Comments and Suggestions for Authors

The authors conducted a study to investigate the potential therapeutic efficacy of disulfiram, an alcohol-averse drug, in treating esophageal squamous cell carcinoma (ESCC). They explored the anti-tumor effects of disulfiram in combination with copper chelation (CuET) and screened a library of bioactive compounds in ESCC cells to identify potential drug combinations. Quantitative mass spectrometry was employed to analyze signaling pathway changes following drug treatment. The study revealed a strong synergistic effect between CuET and GSK J4, a dual inhibitor of JMJD3 and UTX proteins. High expression of JMJD3 and UTX was associated with advanced disease stages and poor survival outcomes in ESCC patients. In vitro and in vivo experiments demonstrated that CuET combined with GSK J4 inhibited tumor growth and induced apoptosis in ESCC cells. Furthermore, CuET triggered endoplasmic reticulum stress and unfolded protein response (UPR), which was counteracted by the addition of GSK J4. Overall, the findings suggest that combining CuET with JMJD3/UTX inhibition may offer a safe and effective treatment approach for ESCC.

I have carefully reviewed the manuscript and find it to be a valuable contribution to the field of esophageal squamous cell carcinoma (ESCC) research.

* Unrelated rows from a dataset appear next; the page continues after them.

-- ==== Sys2Proof/Laws/Memory.lean ====
section
/-! SUPPORT. The laws of one storage: a read after a write, and that every operation keeps the canonical form and the size. -/

namespace Sys2Proof.Machine

@[simp] theorem Memory.read_nil (off : Nat) : Memory.read [] off = 0 := rfl

theorem Memory.read_cons_cell (k : Nat) (v : Byte) (m : Memory) (off : Nat) :
    Memory.read ((k, v) :: m) off = if k = off then v else Memory.read m off := rfl

/-- Below the first listed offset everything reads 0. -/
theorem Memory.read_of_lt {m : Memory} {off : Nat} (h : ∀ cell ∈ m, off < cell.1) : m.read off = 0 := by
  induction m with
  | nil => rfl
  | cons cell m ih =>
    have h0 := h cell (by simp)
    rw [Memory.read_cons_cell, if_neg (by omega)]
    exact ih fun c hc => h c (by simp [hc])

/-- Reading through `cons`, when the cells after it are further on. -/
theorem Memory.read_cons {m : Memory} {off k : Nat} {v : Byte} (h : ∀ cell ∈ m, k < cell.1) :
    (Memory.cons k v m).read off = if k = off then v else m.read off := by
  unfold Memory.cons
  split
  · rename_i hv
    split
    · subst_vars; exact Memory.read_of_lt h
    · rfl
  · rfl

theorem Memory.mem_cons {m : Memory} {k : Nat} {v : Byte} {cell : Host.Cell} (h : cell ∈ Memory.cons k v m) :
    cell = (k, v) ∨ cell ∈ m := by
  unfold Memory.cons at h
  split at h
  · exact .inr h
  · simpa using h

/-- The cells after a write: the written one and old ones. -/
theorem Memory.mem_write {m : Memory} {off : Nat} {v : Byte} {cell : Host.Cell} (h : cell ∈ m.write off v) :
    cell = (off, v) ∨ cell ∈ m := by
  induction m with
  | nil => simpa using Memory.mem_cons h
  | cons c m ih =>
    obtain ⟨k, w⟩ := c
    unfold Memory.write at h
    split at h
    · rcases List.mem_cons.mp h with rfl | h
      · simp
      · rcases ih h with h | h <;> simp [h]
    · split at h
      · rcases Memory.mem_cons h with h | h <;> simp [h]
      · exact Memory.mem_cons h

theorem Memory.Wf.tail {cell : Host.Cell} {m : Memory} (h : Memory.Wf (cell :: m)) : Memory.Wf m :=
  ⟨(List.pairwise_cons.mp h.1).2, fun c hc => h.2 c (by simp [hc])⟩

theorem Memory.Wf.lt {cell : Host.Cell} {m : Memory} (h : Memory.Wf (cell :: m)) : ∀ c ∈ m, cell.1 < c.1 :=
  (List.pairwise_cons.mp h.1).1

/-- A read after a write: the written byte at its offset, the old byte everywhere else. -/
theorem Memory.read_write {m : Memory} (hm : m.Wf) (off : Nat) (v : Byte) (off' : Nat) :
    (m.write off v).read off' = if off = off' then v else m.read off' := by
  induction m with
  | nil => simpa [Memory.write] using Memory.read_cons (m := []) (k := off) (v := v) (off := off') (by simp)
  | cons c m ih =>
    obtain ⟨k, w⟩ := c
    have hlt := hm.lt
    unfold Memory.write
    split
    · rw [Memory.read_cons_cell, Memory.read_cons_cell, ih hm.tail]
      split
      · rw [if_neg (by omega)]
      · rfl
    · split
      · subst_vars
        rw [Memory.read_cons hlt, Memory.read_cons_cell]
        split <;> rfl
      · rw [Memory.read_cons]
        intro c hc
        rcases List.mem_cons.mp hc with rfl | hc
        · simp only; omega
        · have := hlt c hc; simp only at this; omega

theorem Memory.read_write_same {m : Memory} (hm : m.Wf) (off : Nat) (v : Byte) : (m.write off v).read off = v := by
  simp [Memory.read_write hm]

theorem Memory.read_write_ne {m : Memory} (hm : m.Wf) {off off' : Nat} (v : Byte) (h : off ≠ off') :
    (m.write off v).read off' = m.read off' := by
  simp [Memory.read_write hm, h]

theorem Memory.cons_wf {m : Memory} (hm : m.Wf) {k : Nat} {v : Byte} (h : ∀ cell ∈ m, k < cell.1) :
    (Memory.cons k v m).Wf := by
  unfold Memory.cons
  split
  · exact hm
  · rename_i hv
    exact ⟨List.pairwise_cons.mpr ⟨h, hm.1⟩, by
      intro c hc
      rcases List.mem_cons.mp hc with rfl | hc
      · exact hv
      · exact hm.2 c hc⟩

/-- A write keeps the canonical form. -/
theorem Memory.write_wf {m : Memory} (hm : m.Wf) (off : Nat) (v : Byte) : (m.write off v).Wf := by
  induction m with
  | nil => exact Memory.cons_wf ⟨List.Pairwise.nil, by simp⟩ (by simp)
  | cons c m ih =>
    obtain ⟨k, w⟩ := c
    have hlt := hm.lt
    unfold Memory.write
    split
    · refine ⟨List.pairwise_cons.mpr ⟨fun c hc => ?_, (ih hm.tail).1⟩, fun c hc => ?_⟩
      · rcases Memory.mem_write hc with rfl | hc
        · assumption
        · exact hlt c hc
      · rcases List.mem_cons.mp hc with rfl | hc
        · exact hm.2 _ (by simp)
        · exact (ih hm.tail).2 c hc
    · split
      · subst_vars; exact Memory.cons_wf hm.tail hlt
      · refine Memory.cons_wf hm fun c hc => ?_
        rcases List.mem_cons.mp hc with rfl | hc
        · simp only; omega
        · have := hlt c hc; simp only at this; omega

/-- A write inside a storage's size keeps the size. -/
theorem Memory.write_within {m : Memory} {size off : Nat} (hm : m.Within size) (h : off < size) (v : Byte) :
    (m.write off v).Within size := by
  intro c hc
  rcases Memory.mem_write hc with rfl | hc
  · exact h
  · exact hm c hc

/-- The cells of a run of bytes: old ones, or within the run. -/
theorem Memory.mem_cells {bytes : List Byte} {off : Nat} {after : Memory} {cell : Host.Cell}
    (h : cell ∈ Memory.cells off bytes after) :
    (off ≤ cell.1 ∧ cell.1 < off + bytes.length) ∨ cell ∈ after := by
  induction bytes generalizing off with
  | nil => exact .inr h
  | cons v bytes ih =>
    rcases Memory.mem_cons h with rfl | h
    · exact .inl (by simp)
    · rcases ih h with h | h
      · left; simp only [List.length_cons]; omega
      · exact .inr h

theorem Memory.cells_wf {bytes : List Byte} {off : Nat} {after : Memory} (ha : after.Wf)
    (h : ∀ cell ∈ after, off + bytes.length ≤ cell.1) : (Memory.cells off bytes after).Wf := by
  induction bytes generalizing off with
  | nil => exact ha
  | cons v bytes ih =>
    simp only [List.length_cons] at h
    refine Memory.cons_wf (ih fun c hc => ?_) fun c hc => ?_
    · have := h c hc; omega
    · rcases Memory.mem_cells hc with hc | hc
      · omega
      · have := h c hc; omega

theorem Memory.read_cells {bytes : List Byte} {off : Nat} {after : Memory}
    (h : ∀ cell ∈ after, off + bytes.length ≤ cell.1) (off' : Nat) :
    (Memory.cells off bytes after).read off' =
      if off ≤ off' ∧ off' < off + bytes.length then bytes.getD (off' - off) 0 else after.read off' := by
  induction bytes generalizing off with
  | nil => simp [Memory.cells]
  | cons v bytes ih =>
    simp only [List.length_cons] at h
    unfold Memory.cells
    rw [Memory.read_cons, ih fun c hc => by have := h c hc; omega]
    · by_cases h1 : off = off'
      · subst h1; simp
      · simp only [h1, if_false, List.length_cons]
        by_cases h2 : off + 1 ≤ off' ∧ off' < off + 1 + bytes.length
        · rw [if_pos h2, if_pos (by omega), show off' - off = off' - (off + 1) + 1 by omega]
          simp
        · rw [if_neg h2, if_neg (by omega)]
    · intro c hc
      rcases Memory.mem_cells hc with hc | hc
      · omega
      · have := h c hc; omega

theorem Memory.Wf.filter {m : Memory} (hm : m.Wf) (p : Host.Cell → Bool) : Memory.Wf (m.filter p) :=
  ⟨hm.1.filter p, fun c hc => hm.2 c (List.mem_filter.mp hc).1⟩

/-- Storing a run of bytes keeps the canonical form. -/
theorem Memory.writeRange_wf {m : Memory} (hm : m.Wf) (off : Nat) (bytes : List Byte) : (m.writeRange off bytes).Wf := by
  have hc : (Memory.cells off bytes (m.filter (fun cell => decide (off + bytes.length ≤ cell.1)))).Wf :=
    Memory.cells_wf (hm.filter _) fun c hc => by simpa using (List.mem_filter.mp hc).2
  refine ⟨List.pairwise_append.mpr ⟨(hm.filter _).1, hc.1, fun a ha b hb => ?_⟩, fun c h => ?_⟩
  · have h1 : a.1 < off := by simpa using (List.mem_filter.mp ha).2
    rcases Memory.mem_cells hb with hb | hb
    · omega
    · have h2 : off + bytes.length ≤ b.1 := by simpa using (List.mem_filter.mp hb).2
      omega
  · rcases List.mem_append.mp h with h | h
    · exact (hm.filter _).2 c h
    · exact hc.2 c h

/-- Storing a run of bytes inside a storage's size keeps the size. -/
theorem Memory.writeRange_within {m : Memory} {size off : Nat} {bytes : List Byte} (hm : m.Within size)
    (h : off + bytes.length ≤ size) : (m.writeRange off bytes).Within size := by
  intro c hc
  rcases List.mem_append.mp hc with hc | hc
  · exact hm c (List.mem_filter.mp hc).1
  · rcases Memory.mem_cells hc with hc | hc
    · omega
    · exact hm c (List.mem_filter.mp hc).1

theorem Memory.read_append_filter {m : Memory} {off off' : Nat} (n : Memory) :
    Memory.read (m.filter (fun cell => decide (cell.1 < off)) ++ n) off' =
      if off' < off ∧ (∃ v, (off', v) ∈ m) then m.read off' else n.read off' := by
  induction m with
  | nil => simp
  | cons c m ih =>
    obtain ⟨k, w⟩ := c
    by_cases hk : k < off
    · rw [List.filter_cons_of_pos (by simpa using hk), List.cons_append, Memory.read_cons_cell, Memory.read_cons_cell]
      by_cases h : k = off'
      · subst h; simp [hk]
      · rw [if_neg h, if_neg h, ih]
        have : (off', w) ≠ (k, w) := by simp; omega
        simp [Ne.symm h]
    · rw [List.filter_cons_of_neg (by simpa using hk), ih, Memory.read_cons_cell]
      by_cases h : off' < off
      · have : k ≠ off' := by omega
        simp [h, this, Ne.symm this]
      · simp [h]

theorem Memory.read_eq_zero_of_not_mem {m : Memory} {off : Nat} (h : ¬ ∃ v, (off, v) ∈ m) : m.read off = 0 := by
  induction m with
  | nil => rfl
  | cons c m ih =>
    obtain ⟨k, w⟩ := c
    rw [Memory.read_cons_cell]
    split
    · subst_vars; exact absurd ⟨w, by simp⟩ h
    · exact ih fun ⟨v, hv⟩ => h ⟨v, by simp [hv]⟩

theorem Memory.read_filter_ge {m : Memory} {off off' : Nat} (h : off ≤ off') :
    Memory.read (m.filter (fun cell => decide (off ≤ cell.1))) off' = m.read off' := by
  induction m with
  | nil => rfl
  | cons c m ih =>
    obtain ⟨k, w⟩ := c
    by_cases hk : off ≤ k
    · rw [List.filter_cons_of_pos (by simpa using hk), Memory.read_cons_cell, Memory.read_cons_cell, ih]
    · rw [List.filter_cons_of_neg (by simpa using hk), ih, Memory.read_cons_cell, if_neg (by omega)]

/-- A read after a run of bytes was stored. -/
theorem Memory.read_writeRange (m : Memory) (off : Nat) (bytes : List Byte) (off' : Nat) :
    (m.writeRange off bytes).read off' =
      if off ≤ off' ∧ off' < off + bytes.length then bytes.getD (off' - off) 0 else m.read off' := by
  unfold Memory.writeRange
  rw [Memory.read_append_filter, Memory.read_cells fun c hc => by simpa using (List.mem_filter.mp hc).2]
  by_cases h1 : off' < off
  · have h2 : ¬ (off ≤ off' ∧ off' < off + bytes.length) := by omega
    rw [if_neg h2, if_neg h2]
    by_cases h3 : ∃ v, (off', v) ∈ m
    · rw [if_pos ⟨h1, h3⟩]
    · rw [if_neg (by simp [h3]), Memory.read_eq_zero_of_not_mem h3]
      refine Memory.read_eq_zero_of_not_mem fun ⟨v, hv⟩ => h3 ⟨v, (List.mem_filter.mp hv).1⟩
  · rw [if_neg (by simp [h1])]
    split
    · rfl
    · exact Memory.read_filter_ge (by omega)

theorem Memory.ofBytes_wf (bytes : List Byte) : (Memory.ofBytes bytes).Wf :=
  Memory.cells_wf ⟨List.Pairwise.nil, by simp⟩ (by simp)

theorem Memory.ofBytes_within (bytes : List Byte) : (Memory.ofBytes bytes).Within bytes.length := by
  intro c hc
  rcases Memory.mem_cells hc with hc | hc
  · omega
  · simp at hc

theorem Memory.read_ofBytes (bytes : List Byte) (off : Nat) : (Memory.ofBytes bytes).read off = bytes.getD off 0 := by
  rw [Memory.ofBytes, Memory.read_cells (by simp)]
  by_cases h : off < bytes.length
  · simp [h]
  · simp [h]

/-- Zeros are not listed. -/
theorem Memory.ofBytes_zeros (n : Nat) : Memory.ofBytes (List.replicate n 0) = [] := by
  have : ∀ off, Memory.cells off (List.replicate n 0) [] = [] := by
    induction n with
    | zero => intro off; rfl
    | succ n ih => intro off; rw [List.replicate_succ, Memory.cells, ih, Memory.cons, if_pos rfl]
  exact this 0

end Sys2Proof.Machine
end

However, there are several important points that need to be addressed before the paper can be considered further. Please make the following revisions and clarifications:

1. Abstract Revision: Please revise the abstract to provide a more concise and clear summary of the study's objectives, methods, and key findings. Focus on highlighting the primary aim and the significance of your work in a structured manner.
2. Page 2 – Line 85: The sentence, "Here, we clearly showed that combining CuET and JMJD3/UTX inhibition may be an effective drug combination for clinical use in the future," should be rephrased into a clear and concise aim sentence. For example, you can start with, "The aim of our study is to..."
3. Patient Selection and Characteristics: Address the concerns regarding patient selection and characteristics. Explain the specific criteria and guidelines followed in selecting patients, especially considering the significant proportion of patients with T3-4 cancer and Stage 3-4 disease. Clarify why preoperative chemoradiotherapy was not administered and why the diagnosis of ESCC was obtained after postoperative pathology rather than through endoscopy. Additionally, describe why no patients received anti-tumor treatment and provide a sub-paragraph that outlines the clinical information of the patients.
4. Statistical Power: Provide a clear discussion of the statistical power of your study. Include information on the sample population, clinical data, perioperative treatments, surgical operations, and follow-up in the Results section to ensure transparency in your analysis and findings.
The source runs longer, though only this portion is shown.